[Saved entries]

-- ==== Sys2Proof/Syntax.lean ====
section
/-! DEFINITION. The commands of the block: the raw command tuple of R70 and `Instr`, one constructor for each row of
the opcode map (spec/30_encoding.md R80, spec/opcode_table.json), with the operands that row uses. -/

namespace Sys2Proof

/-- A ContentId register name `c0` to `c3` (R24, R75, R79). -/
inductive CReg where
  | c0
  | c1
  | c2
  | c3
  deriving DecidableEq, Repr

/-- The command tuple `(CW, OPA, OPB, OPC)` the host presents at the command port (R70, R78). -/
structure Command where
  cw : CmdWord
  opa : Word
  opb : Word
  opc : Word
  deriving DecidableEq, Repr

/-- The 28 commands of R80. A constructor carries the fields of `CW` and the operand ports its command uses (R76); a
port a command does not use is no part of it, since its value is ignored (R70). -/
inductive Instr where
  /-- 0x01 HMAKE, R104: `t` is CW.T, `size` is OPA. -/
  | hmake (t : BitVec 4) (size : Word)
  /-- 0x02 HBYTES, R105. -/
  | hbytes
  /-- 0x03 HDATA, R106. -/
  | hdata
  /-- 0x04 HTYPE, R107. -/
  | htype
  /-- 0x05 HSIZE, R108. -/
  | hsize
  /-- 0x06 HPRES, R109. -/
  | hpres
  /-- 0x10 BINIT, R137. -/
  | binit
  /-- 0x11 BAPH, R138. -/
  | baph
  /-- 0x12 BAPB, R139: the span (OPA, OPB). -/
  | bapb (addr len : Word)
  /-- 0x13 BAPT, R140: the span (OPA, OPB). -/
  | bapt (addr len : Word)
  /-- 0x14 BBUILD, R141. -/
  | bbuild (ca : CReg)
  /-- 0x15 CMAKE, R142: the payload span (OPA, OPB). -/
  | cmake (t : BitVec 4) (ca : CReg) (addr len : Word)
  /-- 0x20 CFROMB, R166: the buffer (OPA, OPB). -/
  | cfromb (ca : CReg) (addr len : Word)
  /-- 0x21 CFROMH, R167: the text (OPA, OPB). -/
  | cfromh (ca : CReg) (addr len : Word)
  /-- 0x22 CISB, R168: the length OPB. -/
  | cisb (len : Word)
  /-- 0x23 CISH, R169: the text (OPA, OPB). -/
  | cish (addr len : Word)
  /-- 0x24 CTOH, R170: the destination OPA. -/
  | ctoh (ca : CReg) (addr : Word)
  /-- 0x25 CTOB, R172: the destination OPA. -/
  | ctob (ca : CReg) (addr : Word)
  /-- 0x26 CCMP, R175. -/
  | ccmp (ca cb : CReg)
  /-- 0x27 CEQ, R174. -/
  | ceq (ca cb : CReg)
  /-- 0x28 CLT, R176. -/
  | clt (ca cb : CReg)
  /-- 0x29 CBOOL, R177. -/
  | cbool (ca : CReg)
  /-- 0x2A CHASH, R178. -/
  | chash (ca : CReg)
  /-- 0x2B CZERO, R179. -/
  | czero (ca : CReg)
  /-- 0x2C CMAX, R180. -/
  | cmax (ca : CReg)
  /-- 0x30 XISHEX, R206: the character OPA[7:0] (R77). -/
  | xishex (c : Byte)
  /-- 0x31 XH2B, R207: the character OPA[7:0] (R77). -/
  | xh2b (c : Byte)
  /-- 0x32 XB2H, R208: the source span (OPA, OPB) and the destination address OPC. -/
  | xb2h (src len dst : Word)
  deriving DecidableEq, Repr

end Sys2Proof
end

- [TASK DETAILS]: All lines above from the line with "R140: the span (OPA, OPB). -/" through the line with "R167: the text (OPA, OPB). -/", both included, are to be set down exactly, with nothing else.

- [TASK RESULT]:
  /-- 0x13 BAPT, R140: the span (OPA, OPB). -/
  | bapt (addr len : Word)
  /-- 0x14 BBUILD, R141. -/
  | bbuild (ca : CReg)
  /-- 0x15 CMAKE, R142: the payload span (OPA, OPB). -/
  | cmake (t : BitVec 4) (ca : CReg) (addr len : Word)
  /-- 0x20 CFROMB, R166: the buffer (OPA, OPB). -/
  | cfromb (ca : CReg) (addr len : Word)
  /-- 0x21 CFROMH, R167: the text (OPA, OPB). -/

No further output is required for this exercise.